An integrated RNA sequencing and network pharmacology approach reveals the molecular mechanism of dapagliflozin in the treatment of diabetic nephropathy

Abstract

Dapagliflozin, an inhibitor of sodium-glucose cotransporter 2 (SGLT2), is a new type of oral hypoglycemic drugs which can promote glucose excretion in the kidney. Studies have shown that dapagliflozin has renoprotective effect in the treatment of type 2 diabetes. However, the underlying mechanism remains unclear. Here, we combined integrated RNA sequencing and network pharmacology approach to investigate the molecular mechanism of dapagliflozin for diabetic nephropathy (DN). Dapagliflozin significantly relieved glucose intolerance, urinary albumin/creatinine ratio (UACR) and renal pathological injuries of db/db mice. The LncRNA and mRNA expression in kidney tissues from control group (CR), db/db group (DN) and dapagliflozin group (DG) were assessed by RNA sequencing. We identified 7 LncRNAs and 64 mRNAs common differentially expressed in CR vs DN and DN vs DG, which were used to construct co-expression network to reveal significantly correlated expression patterns in DN. In addition, network pharmacology was used to predict the therapeutic targets of dapagliflozin and we constructed component-target-pathway network according to the results of RNA sequencing and network pharmacology.
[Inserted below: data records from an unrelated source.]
/-- The end of a transfer: its code, and the flag. -/
theorem bulkEnd_effect (s : State) (c : Nat) {code : Nat} (h : code < 8) :
    ((s.bulkEnd c code).bk c).active = false ∧ (s.bulkEnd c code).flag (R.HOOP_BK_CTL c) F.HOOP_BK_CTL_BUSY = false ∧
    (s.bulkEnd c code).fld (R.HOOP_BK_CTL c) F.HOOP_BK_CTL_CODE = code ∧
    (s.bulkEnd c code).flag R.HOOP_ISR F.HOOP_ISR_BULK = true ∧ RegsBut [R.HOOP_BK_CTL c, R.HOOP_ISR] s (s.bulkEnd c code) := by
  have hraise (u : State) (f : Field) : (u.raise R.HOOP_ISR F.HOOP_ISR_BULK).fld (R.HOOP_BK_CTL c) f = u.fld (R.HOOP_BK_CTL c) f :=
    (State.regsBut_raise u _ _).fld (by simp only [List.mem_singleton, R.HOOP_BK_CTL, R.HOOP_ISR]; omega) f
  have hmod : RegsBut [R.HOOP_BK_CTL c, R.HOOP_ISR] s (s.modBk c fun _ => ⟨false, 0⟩) := fun a _ => State.modBk_reg s c _ a
  have hbulk : (s.bulkEnd c code).bulk = (s.modBk c fun _ => ⟨false, 0⟩).bulk := by
    unfold State.bulkEnd
    dsimp only
    rw [State.raise_bulk, State.setFld_bulk, State.setFlag_bulk]
  refine ⟨?_, ?_, ?_, ?_, ?_⟩
  · rw [State.bk, hbulk, ← State.bk, State.bk_modBk_same]
  all_goals unfold State.bulkEnd; dsimp only
  · rw [State.flag, hraise, State.fld_setFld_field _ _ _ _ _ (by decide) (by decide)]
    exact State.flag_setFlag_same _ (R.HOOP_BK_CTL c) F.HOOP_BK_CTL_BUSY false (by decide) (by decide)
  · rw [hraise, State.fld_setFld_same _ _ _ _ (by decide)]
    exact Nat.mod_eq_of_lt h
  · exact State.flag_raise_same _ _ _ (by decide) (by decide)
  · exact ((hmod.setFlag (by simp)).setFld (by simp)).raise (by simp)

/-- A transfer that has started, its first packet not yet sent. -/
def State.bulkStarted (s : State) (c : Nat) : State :=
  (s.setFlag (R.HOOP_BK_CTL c) F.HOOP_BK_CTL_BUSY true).modBk c fun _ => ⟨true, s.time.mt⟩

theorem regsBut_bulkStarted (s : State) (c : Nat) : RegsBut [R.HOOP_BK_CTL c] s (s.bulkStarted c) :=
  fun a ha => (State.modBk_reg _ c _ a).trans (((RegsBut.refl [R.HOOP_BK_CTL c] s).setFlag (by simp)) a ha)

theorem reg_bulkStarted {a : Nat} (h : a ≠ R.HOOP_BK_CTL c) : (s.bulkStarted c).reg a = s.reg a :=
  regsBut_bulkStarted s c a (by simpa using h)

theorem only_bulkStarted (s : State) (c : Nat) : Only [.regs, .bulk] s (s.bulkStarted c) :=
  (keeps_State_modBk (by decide) c _ (keeps_State_setFlag (by decide) _ _ _ (Keeps.refl _ s))).only

theorem exec_bulkGo (hc : c < 4) (hb : s.flag (R.HOOP_BK_CTL c) F.HOOP_BK_CTL_BUSY = false)
    (hn : s.fld (R.HOOP_BK_LEN c) F.HOOP_BK_LEN_LINES ≠ 0) : exec (.bulkGo c) s = .next
      ((s.bulkStarted c).bulkSend c (s.reg (R.HOOP_BK_LOC c)).toNat (s.reg (R.HOOP_BK_REM c)).toNat
        (s.fld (R.HOOP_BK_LEN c) F.HOOP_BK_LEN_DEVID) 0 (s.fld (R.HOOP_BK_LEN c) F.HOOP_BK_LEN_LINES)
        (ceilDiv (s.fld (R.HOOP_BK_LEN c) F.HOOP_BK_LEN_LINES) 4)) := by
  have hx : exec (.bulkGo c) s = execBulkGo c s := rfl
  have hloc : (s.bulkStarted c).reg (R.HOOP_BK_LOC c) = s.reg (R.HOOP_BK_LOC c) :=
    reg_bulkStarted (by unfold R.HOOP_BK_LOC R.HOOP_BK_CTL; omega)
  have hrem : (s.bulkStarted c).reg (R.HOOP_BK_REM c) = s.reg (R.HOOP_BK_REM c) :=
    reg_bulkStarted (by unfold R.HOOP_BK_REM R.HOOP_BK_CTL; omega)
  have hlen : (s.bulkStarted c).reg (R.HOOP_BK_LEN c) = s.reg (R.HOOP_BK_LEN c) :=
    reg_bulkStarted (by unfold R.HOOP_BK_LEN R.HOOP_BK_CTL; omega)
  rw [hx, execBulkGo, onUnit_next hc (Nat.le_refl 4), hb, if_neg Bool.false_ne_true]
  dsimp only
  rw [if_neg hn, ← State.bulkStarted, hloc, hrem, State.fld, hlen, ← State.fld]

theorem exec_bulkGo_empty (hc : c < 4) (hb : s.flag (R.HOOP_BK_CTL c) F.HOOP_BK_CTL_BUSY = false)
    (hn : s.fld (R.HOOP_BK_LEN c) F.HOOP_BK_LEN_LINES = 0) : exec (.bulkGo c) s = .next (s.bulkEnd c 0) := by
  have hx : exec (.bulkGo c) s = execBulkGo c s := rfl
  rw [hx, execBulkGo, onUnit_next hc (Nat.le_refl 4), hb, if_neg Bool.false_ne_true]
  exact congrArg _ (if_pos hn)

theorem only_bulkGo {t : State} (h : exec (.bulkGo c) s = .next t) : Only [.regs, .hoop, .port, .bulk, .pci, .out] s t :=
  ((keeps_execBulkGo (List.Subset.refl _) c (Keeps.refl _ s)).next t h).only

/-- A transfer of at most four readable lines, to a device that is routed, is one packet. -/
theorem bulkSend_one {u t : State} {loc rem dst n : Nat} (hn : n ≤ 4) (hok : u.dramOk (loc * 64) (64 * n) = true)
    (hsound : u.rangePoisoned (loc * 64) (64 * n) = false)
    (hsend : u.unicast 0x30 dst 0 (bulkPrefix rem 0 (c + 4) ++ u.readDram (loc * 64) (64 * n)) = (true, t)) :
    u.bulkSend c loc rem dst 0 n 1 = t := by
  rw [State.bulkSend]
  simp only [Nat.min_eq_right hn, Nat.mul_zero, Nat.add_zero, if_pos hn, hok, hsound, hsend, Bool.not_true, Bool.or_self,
    Bool.false_eq_true, if_false, if_true]
  rw [State.bulkSend]

end

/-! ### Data at the target, and its answer (R212) -/

section
variable {s : State} {p : Nat} {pk : Packet}

theorem exec_bulkReceived (hc : s.consumes p pk = true) (hk : pk.cls = 0x30) (ha : bitAt (leAt pk.payload 7 1) 3 = false) :
    exec (.bulkReceived p pk) s = .next ((s.taken p pk).bulkTake pk) := by
  have hx : exec (.bulkReceived p pk) s = execBulkReceived p pk s := rfl
  rw [hx, execBulkReceived]
  exact onPort_receive hc ⟨hk, by rw [ha]; rfl⟩

theorem exec_bulkAckReceived (hc : s.consumes p pk = true) (hk : pk.cls = 0x30) (ha : bitAt (leAt pk.payload 7 1) 3 = true)
    (hact : (s.bk (leAt pk.payload 7 1 % 4)).active = true)
    (hsrc : s.fld (R.HOOP_BK_LEN (leAt pk.payload 7 1 % 4)) F.HOOP_BK_LEN_DEVID = pk.src) :
    exec (.bulkAckReceived p pk) s = .next ((s.taken p pk).bulkEnd (leAt pk.payload 7 1 % 4) (leAt pk.payload 7 1 / 16 % 4)) := by
  have hx : exec (.bulkAckReceived p pk) s = execBulkAckReceived p pk s := rfl
  have hbk (n : Nat) : (s.taken p pk).bk n = s.bk n := by rw [State.bk, only_taken s p pk .bulk (by decide), ← State.bk]
  rw [hx, execBulkAckReceived]
  refine (onPort_receive hc ⟨hk, ha⟩).trans (congrArg _ ?_)
  dsimp only
  rw [hbk, hact, fld_taken, hsrc]
  exact if_pos (by simp)

theorem only_bulkAckReceived {t : State} (h : exec (.bulkAckReceived p pk) s = .next t) :
    Only [.regs, .hoop, .port, .bulk, .pci, .out] s t :=
  ((keeps_execBulkAckReceived (List.Subset.refl _) p pk (Keeps.refl _ s)).next t h).only

theorem exec_bulkTimeout {c : Nat} (hc : c < 4) (ha : (s.bk c).active = true) (hq : s.bulkQueued c = false)
    (ht : (s.bk c).lastAt + ticksU 1250000 ≤ s.time.mt) : exec (.bulkTimeout c) s = .next (s.bulkEnd c 3) := by
  have hx : exec (.bulkTimeout c) s = execBulkTimeout c s := rfl
  rw [hx, execBulkTimeout, onUnit_next hc (Nat.le_refl 4), ha, hq]
  exact congrArg _ (if_pos (by simpa using ht))

theorem bulkNext_bulkExpect (s : State) (src c next : Nat) : (s.bulkExpect src c next).bulkNext src c = next := by
  rw [State.bulkNext, State.bulkExpect, List.find?_cons_of_pos (by simp)]

/-- The first packet of a transfer, not the last one, is written where its lines lie in the window. -/
theorem bulkTake_first (h0 : leAt pk.payload 4 3 = 0) (hlast : bitAt (leAt pk.payload 7 1) 2 = false)
    (hlo : (s.reg R.HOOP_BULK_WIN_BASE).toNat ≤ leAt pk.payload 0 4)
    (hhi : leAt pk.payload 0 4 + (pk.payload.length - 8) / 64 ≤
      (s.reg R.HOOP_BULK_WIN_BASE).toNat + (s.reg R.HOOP_BULK_WIN_SIZE).toNat)
    (hsize : (s.reg R.HOOP_BULK_WIN_SIZE).toNat ≠ 0) : s.bulkTake pk =
      (s.writeDram (leAt pk.payload 0 4 * 64) ((pk.payload.drop 8).take (64 * ((pk.payload.length - 8) / 64)))).bulkExpect pk.src
        (leAt pk.payload 7 1 % 4) 1 := by
  unfold State.bulkTake
  dsimp only
  rw [h0, hlast, if_pos rfl, if_neg (by decide), if_neg (not_not_intro rfl), if_neg (by omega)]
  rfl

end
We found that SMAD9, PPARG, CD36, CYP4A12A, CYP4A12B, CASP3, H2-DMB2, MAPK1, MAPK3, C3 and IL-10 might be the pivotal targets of dapagliflozin for treating DN and these genes were mainly enriched in pathways including TGF-β signaling pathway, PPAR signaling pathway, Chemokine signaling pathway, etc. Our results have important implication and provide novel insights into the protective mechanism of dapagliflozin for treating DN.